The terms “colon cancer” and “colorectal cancer” tend to be used interchangeably. But there are important differences between colon and rectal cancers.
Less common and potentially more dangerous, rectal cancer calls for special expertise to properly diagnose and treat it.
Karin Hardiman, M.D., Ph.D., surgical director of the Rogel Cancer Center’s Multidisciplinary Colorectal Cancer Clinic, discusses the unique challenges of rectal cancer and the importance of colorectal screening.
The rectum is the last 12 centimeters of the large intestine. “It’s not easy to see where one ends and the other begins,” Hardiman says. “It takes specialized training and lots of experience to tell whether a cancer is in the colon or the rectum.”
Why does it matter? “The rectum doesn’t have the same protective outer layer (called the serosa) as the colon, so it’s easier for a tumor to break through and spread locally,” Hardiman says. “That makes rectal cancer 10 times more likely than colon cancer to come back after treatment where it started.”
Rectal cancer has about a 20 percent risk of local recurrence, versus about 2 percent with colon cancer.

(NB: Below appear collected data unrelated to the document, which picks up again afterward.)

/-- JOB_END, JOB_ABORT and LANE_RESET with an entry queued, a decode EXPANDING, one SETTLING and an end evaluation in flight: the
entry and the decode keep the end evaluation from being due, and an abort marks the first decode and ends the other two. -/
theorem witness_decode_in_flight :
    let r (kind : Nat) := request kind 5 []
    (∀ x ∈ [none, some (.decode (flight none)), some (.decode (flight (some .good))), some (.evaluation 0)],
      let s := asking (r 0x14) (decodingFor x)
      let t := asking (r 0x15) (decodingFor x)
      let u := asking (request 0x21 0 [0]) (decodingFor x)
      (RequestNext s (some .jobEnd) (r 0x14) ∧ jobTableFree s ∧ liveOnly s 0 5 ∧ s.waiting (.framer 0) = false
        ∧ s.framers[(0 : Fin 4)].phase = .taking ∧ evaluationDue s.de 0 = [0])
      ∧ (RequestNext t (some .jobAbort) (r 0x15) ∧ jobTableFree t ∧ liveOnly t 0 5 ∧ t.waiting (.framer 0) = false
        ∧ roomFor t 1 ∧ t.de.holding = [] ∧ t.framers[(0 : Fin 4)].phase ≠ .unbound)
      ∧ (RequestNext u (some .laneReset) (request 0x21 0 [0]) ∧ jobTableFree u ∧ u.waiting (.laneUnit 0) = false
        ∧ u.waiting (.framer 0) = false ∧ u.wd.layout = some lay ∧ catalogBounded u lay ∧ roomFor u 8 ∧ u.de.holding = []))
    ∧ evaluationDue { queue := [segment13 .verify] } 0 = []
    ∧ evaluationDue { operation := some (.decode (flight none)) } 0 = []
    ∧ evaluationDue { operation := some (.decode { flight none with discard := true }) } 0 = [0]
    ∧ operationLeft (decodingFor (some (.decode (flight none)))).de 0 (fun e => decide (e.slot = 0)) (fun j => decide (j = 0))
        = some (.decode { flight none with discard := true, linked := false })
    ∧ operationLeft (decodingFor (some (.decode (flight none)))).de 0 (fun e => decide (e.slot = 1)) (fun j => decide (j = 1))
        = some (.decode { flight none with linked := false })
    ∧ ∀ x ∈ [DecodeOperation.decode (flight (some .good)), .evaluation 0],
      operationLeft (decodingFor (some x)).de 0 (fun e => decide (e.slot = 0)) (fun j => decide (j = 0)) = none := by
  unfold jobTableFree liveOnly roomFor catalogBounded
  refine ⟨?_, by decide +kernel, by decide +kernel, by decide +kernel, by decide +kernel, by decide +kernel, by decide +kernel⟩
  intro x hx
  have h : x = none ∨ x = some (.decode (flight none)) ∨ x = some (.decode (flight (some .good)))
      ∨ x = some (.evaluation 0) := by simpa using hx
  rcases h with rfl | rfl | rfl | rfl <;>
    exact ⟨⟨next_of_ok (by decide +kernel), by decide +kernel⟩, ⟨next_of_ok (by decide +kernel), by decide +kernel⟩,
      next_of_ok (by decide +kernel), by decide +kernel⟩

/-- The open slot of lane 0 at a frame and an offset, with the next slot given. -/
def packingAt (frame offset next : Nat) : State :=
  let s := chunk .ready (some header13)
  { s with lanes := s.lanes.set 0 { s.lanes[(0 : Fin 4)] with
    position := some { slot := 4, frame := frame, offset := offset }, nextSlot := next } }

/-- Fewer than sixteen bytes left, one byte or none: in frame 6, and in frame 7 with the next slot FREE and not. -/
theorem witness_PackerBegins_split :
    ∀ offset ∈ [4061, 4076], ∀ frame ∈ [6, 7], ∀ next ∈ [5, 0],
      let s := packingAt frame offset next
      (running s ∧ s.lanes[(0 : Fin 4)].role = .write ∧ s.lanes[(0 : Fin 4)].full = false
        ∧ s.lanes[(0 : Fin 4)].packing = none ∧ s.waiting (.laneUnit 0) = false ∧ s.wd.layout = some lay
        ∧ s.cd.places[drivePlace 0].state = .occupied 3 ∧ s.cd.records[(3 : Fin 32)] = some cart3
        ∧ s.sc.waitList = [] ∧ s.sc.claims = [] ∧ (s.sc.producer - s.sc.consumer).toNat < lay.catalog.size / 32
        ∧ s.lanes[(0 : Fin 4)].position = some { slot := 4, frame := frame, offset := offset }
        ∧ s.lanes[(0 : Fin 4)].slots[4]? = some (.opened 14) ∧ 4076 < offset + 16 ∧ offset ≤ 4076
        ∧ (23 : Int) ≤ ((7 : Nat) - frame) * 4076 + ((cart3.limit.toNat : Int) - 1 - (14 : Word).toNat) * 32608
        ∧ (s.lanes[(0 : Fin 4)].slots[s.lanes[(0 : Fin 4)].nextSlot]? = some .free ↔ next = 5)
        ∧ s.lanes[(0 : Fin 4)].nextGroup ≠ cart3.limit ∧ s.re.hasRoom = true ∧ limitCurrent s 0)
      ∧ readyFor s 0 0 0 entry0 header13 ∧ streamBound s 0
      ∧ ∀ i f e h, readyFor s 0 i f e h → (i = entry0.stream ∧ f = entry0.buffer) ∨ entry0.order < e.order := by
  intro offset ho frame hf next hn
  refine ⟨?_, ⟨rfl, rfl, rfl, rfl⟩, chunk_bound .ready (some header13), fun i f e h => ready_only _ rfl i f e h⟩
  unfold running limitCurrent
  revert offset frame next
  decide +kernel

/-- A frame with a segment that ends in it and another header behind it: the second segment goes on in the next frame, ends
beside a third header, or has a bad mode; the first is wanted and not. -/
theorem witness_FrameTaken_headers :
    let head (m : List Host.Cell) := ringBytes m lay.rings[(0 : Fin 4)] 0 20
    let at' (m : List Host.Cell) (c : Nat) := ringBytes m lay.rings[(0 : Fin 4)] (0 + 20 + BitVec.ofNat 32 c) 16
    ∀ tag ∈ [(9 : Byte), 10],
      let first := segmentHead tag 4 5 ++ [1, 2, 3, 4]
      let m (bytes : List Byte) := frameIn (frame5 2) 0 (some 0) 0 (first ++ bytes)
      let goesOn := m (segmentHead 10 8000 6)
      let third := m (segmentHead 10 2 6 ++ [5, 6] ++ segmentHead 11 8000 7)
      let bad := m ([0xA7, 0x5E, 3] ++ (segmentHead 10 4 6).drop 3)
      (∀ x ∈ [goesOn, third, bad], headerGood (head x) = true ∧ headerName (head x) = frame5 2 ∧ fieldNat (head x) 12 2 = 0
        ∧ 4076 - fieldNat (head x) 17 2 = 4076 ∧ noneHolds (headerFaults (at' x 0)) ∧ (headerFields (at' x 0)).storedLength = 4
        ∧ (headerFields (at' x 0)).tag = tag)
      ∧ (noneHolds (headerFaults (at' goesOn 20)) ∧ 4076 - (20 + 16) < (headerFields (at' goesOn 20)).storedLength)
      ∧ (noneHolds (headerFaults (at' third 20)) ∧ (headerFields (at' third 20)).storedLength = 2
        ∧ noneHolds (headerFaults (at' third 38)) ∧ 4076 - (38 + 16) < (headerFields (at' third 38)).storedLength)
      ∧ firstHolds SegmentFaultReason.mode (headerFaults (at' bad 20)) := by
  intro head at' tag htag
  have h : tag = 9 ∨ tag = 10 := by simpa using htag
  rcases h with rfl | rfl <;>
  · refine ⟨fun x hx => ?_, ⟨head_of_ok (by decide +kernel), by decide +kernel⟩,
      ⟨head_of_ok (by decide +kernel), by decide +kernel, head_of_ok (by decide +kernel), by decide +kernel⟩, ?_⟩
    · simp only [List.mem_cons, List.not_mem_nil, or_false] at hx
      rcases hx with rfl | rfl | rfl <;>
        exact ⟨by decide +kernel, by decide +kernel, by decide +kernel, by decide +kernel, head_of_ok (by decide +kernel),
          by decide +kernel, by decide +kernel⟩
    · simp only [headerFaults, firstHolds]
      decide +kernel

/-- Frame 7 in the middle of a segment: its payload is segment bytes, and its group check right and wrong, the failures before it none and one. -/
theorem witness_FrameTaken_seventh :
    ∀ check ∈ [(0xFFFFFFFF : Word), 0], ∀ failures ∈ [0, 1],
      let m := memWrite [] 0x2000000 (frameHeader 5 check none 7 false 0)
      let u := lockedOn .verify (frame5 7) (.collect (partly true 5 4077)) m
      let s : State := { u with framers := u.framers.set 0 { u.framers[(0 : Fin 4)] with failures := failures } }
      let h := ringBytes m lay.rings[(0 : Fin 4)] 0 20
      (running s ∧ s.framers[(0 : Fin 4)].assembler = .collect (partly true 5 4077) ∧ s.framers[(0 : Fin 4)].failures = failures
        ∧ s.framers[(0 : Fin 4)].groupInHand = some { group := 5, accumulating := true, check := 0 } ∧ roomFor s 2)
      ∧ (headerGood h = true ∧ headerName h = frame5 7 ∧ fieldNat h 8 4 = check.toNat ∧ 4076 - fieldNat h 17 2 = 4076
        ∧ 4076 < (partly true 5 4077).remaining)
      ∧ ~~~ crcUpdate 0 (ringBytes m lay.rings[(0 : Fin 4)] (0 + 20) 4076) = 0xFFFFFFFF := by
  intro check hc failures _
  refine ⟨⟨rfl, rfl, rfl, rfl, rfl, (by decide : 0 + 2 < 64)⟩, ?_, ?_⟩
  · have h : check = 0xFFFFFFFF ∨ check = 0 := by simpa using hc
    rcases h with rfl | rfl <;> decide +kernel
  · rw [show (0 : Word) + 20 = 20 from rfl, payload_zeros _ (frameHeader_length ..), crcUpdate_zeros]
    rfl

/-- Door edges under an active MOVE from A01 to B12: the mail slot's door, which it does not name; doors A and B during the GET at
A01 and during the PUT at B12, and no gripper step at the PICKER. -/
theorem witness_DoorEdgesTaken_gripper :
    let o : Order := { moveOrder with active := true }
    let get : ActiveStep := { kind := .get, station := 5, part := .extending }
    let put : ActiveStep := { kind := .put, station := 28, part := .extending }
    let s := active moveOrder { state := .busy, station := some 5, step := some get }
    let t : State := { carried with
      cd := { carried.cd with doorA := { latch := false }, doorB := { latch := false }, doorMail := { latch := false } }
      lc := { state := .busy, station := some 28, step := some put, queue := [o] } }
    (running s ∧ s.waiting .directory = false ∧ loaderFree s ∧ s.re.hasRoom = true ∧ s.lc.queue = o :: [] ∧ o.active = true
      ∧ s.lc.step = some get ∧ s.cd.doorA.isOpen = false ∧ s.cd.doorB.isOpen = false ∧ s.cd.doorMail.isOpen = false
      ∧ s.cd.held = [] ∧ roomFor s 2)
    ∧ (∀ p, behind .mail p → ¬ orderNames s o p) ∧ (pickerLoaded s ↔ ({} : Lines).cartridgePresent = true)
    ∧ (worksAt get o 5 ∧ behind .a 5 ∧ ¬ behind .b 5 ∧ orderNames s o 5 ∧ orderNames s o 28 ∧ behind .b 28
      ∧ ¬ worksAt get o pickerPlace ∧ orderFormed o)
    ∧ (running t ∧ t.waiting .directory = false ∧ loaderFree t ∧ t.lc.queue = o :: [] ∧ t.lc.step = some put
      ∧ t.cd.doorA.isOpen = false ∧ t.cd.doorB.isOpen = false ∧ t.cd.held = [] ∧ roomFor t 2)
    ∧ (worksAt put o 28 ∧ ¬ worksAt put o pickerPlace)
    ∧ (pickerLoaded t ↔ ({ cartridgePresent := true } : Lines).cartridgePresent = true) := by
  refine ⟨⟨rfl, rfl, ⟨rfl, rfl⟩, rfl, rfl, rfl, rfl, rfl, rfl, rfl, rfl, rfl, by decide⟩, ?_,
    ⟨fun ⟨c, h⟩ => absurd h (shelves_picker c), nofun⟩,
    ⟨.inl ⟨rfl, rfl⟩, by unfold behind; decide, by unfold behind; decide, .inl rfl, .inr (.inl rfl), by unfold behind; decide,
      by unfold worksAt; decide, move_formed true⟩,
    ⟨rfl, rfl, ⟨rfl, rfl⟩, rfl, rfl, rfl, rfl, rfl, rfl, by decide⟩, ⟨.inr ⟨rfl, rfl⟩, by unfold worksAt; decide⟩,
    ⟨fun _ => rfl, fun _ => ⟨3, rfl⟩⟩⟩
  rintro p hp (h | h | h)
  · cases h; exact absurd hp (by unfold behind; decide)
  · cases h; exact absurd hp (by unfold behind; decide)
  · exact h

Rectal cancer that grows or spreads in the pelvic area is especially dangerous because of the important organs located nearby. Depending on the size and position of the tumor, rectal cancer can pose a threat to essential bodily functions, from bowel movements to urination to sex.
When rectal cancer is identified before symptoms develop, the treatment priority is lowering the risk of local growth and spread. A rectal cancer is considered “locally advanced” when an ultrasound or MRI confirms it has grown through the bowel wall into the tissue around the rectum, or there is evidence of nearby lymph node involvement.

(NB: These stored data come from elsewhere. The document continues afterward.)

-- ==== Sys2Proof/Machine/Immediate.lean ====
section
/-! DEFINITION. The immediate arithmetic and logic instructions (43_immediate.md); the destination is `rt`. -/

namespace Sys2Proof.Machine

/-- R135: `x[rt] <- x[rs] + sext_32(imm16)` (`ADD`). -/
def execAddi (rs rt : RegNum) (imm : Imm16) (s : State) : Result := runUnits (.iType 8 rs rt imm) s

/-- R136: `x[rt] <- x[rs] + sext_32(imm16)` (`ADD`; the immediate is sign-extended). -/
def execAddiu (rs rt : RegNum) (imm : Imm16) (s : State) : Result := runUnits (.iType 9 rs rt imm) s

/-- R137: `x[rt] <- zext_32((x[rs] - sext_32(imm16))[31])` (`SLT`; the overflow band follows `SLT_MODE`, assumption 3). -/
def execSlti (rs rt : RegNum) (imm : Imm16) (s : State) : Result := runUnits (.iType 10 rs rt imm) s

/-- R138: `x[rt] <- x[rs] & zext_32(imm16)` (`AND`; the only zero-extended immediate). -/
def execAndi (rs rt : RegNum) (imm : Imm16) (s : State) : Result := runUnits (.iType 12 rs rt imm) s

end Sys2Proof.Machine
end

“At this stage, the strategy is to begin with chemotherapy or targeted radiation to shrink the tumor,” Hardiman says. “An expert surgeon can then remove the radiated part of the rectum and often reconnect the adjacent parts of the bowel. This approach has been shown to be the best for maintaining surrounding organ function.
“Tumors located farther up in the colon pose less risk to nearby organs, so with a different diagnosis, we typically start with surgery. Patients may also need chemotherapy to kill any remaining cancer cells,” says Hardiman. “That’s why it’s important to choose a center with advanced imaging technologies and expertise to guide diagnosis and staging—and surgeons with the specialized training to perform rectal surgery, which is far more delicate and complex than colon surgery.”
Treatment for more advanced rectal cancer, involving large tumors and tumors that have grown into or spread to other organs, may require additional specialists such as gynecologic, urologic, liver, spine and plastic surgeons. A multidisciplinary team in a high-volume center can remove tumors that would have been considered inoperable for a colorectal surgeon alone, while preserving organ function and quality of life.
Regardless of whether cancer is found in the colon or the rectum, the best chance at successful treatment is finding it early, before symptoms develop.
Colonoscopy, the “gold standard” of colorectal screening, is highly effective at early detection of cancer anywhere in the large bowel. Colonoscopy can find suspicious polyps and guide their removal, preventing 90 percent of colorectal cancers.
“It’s so important to get the word out about screening,” Hardiman says.
Hardiman emphasizes that the best outcomes result from acting early and working with an experienced team.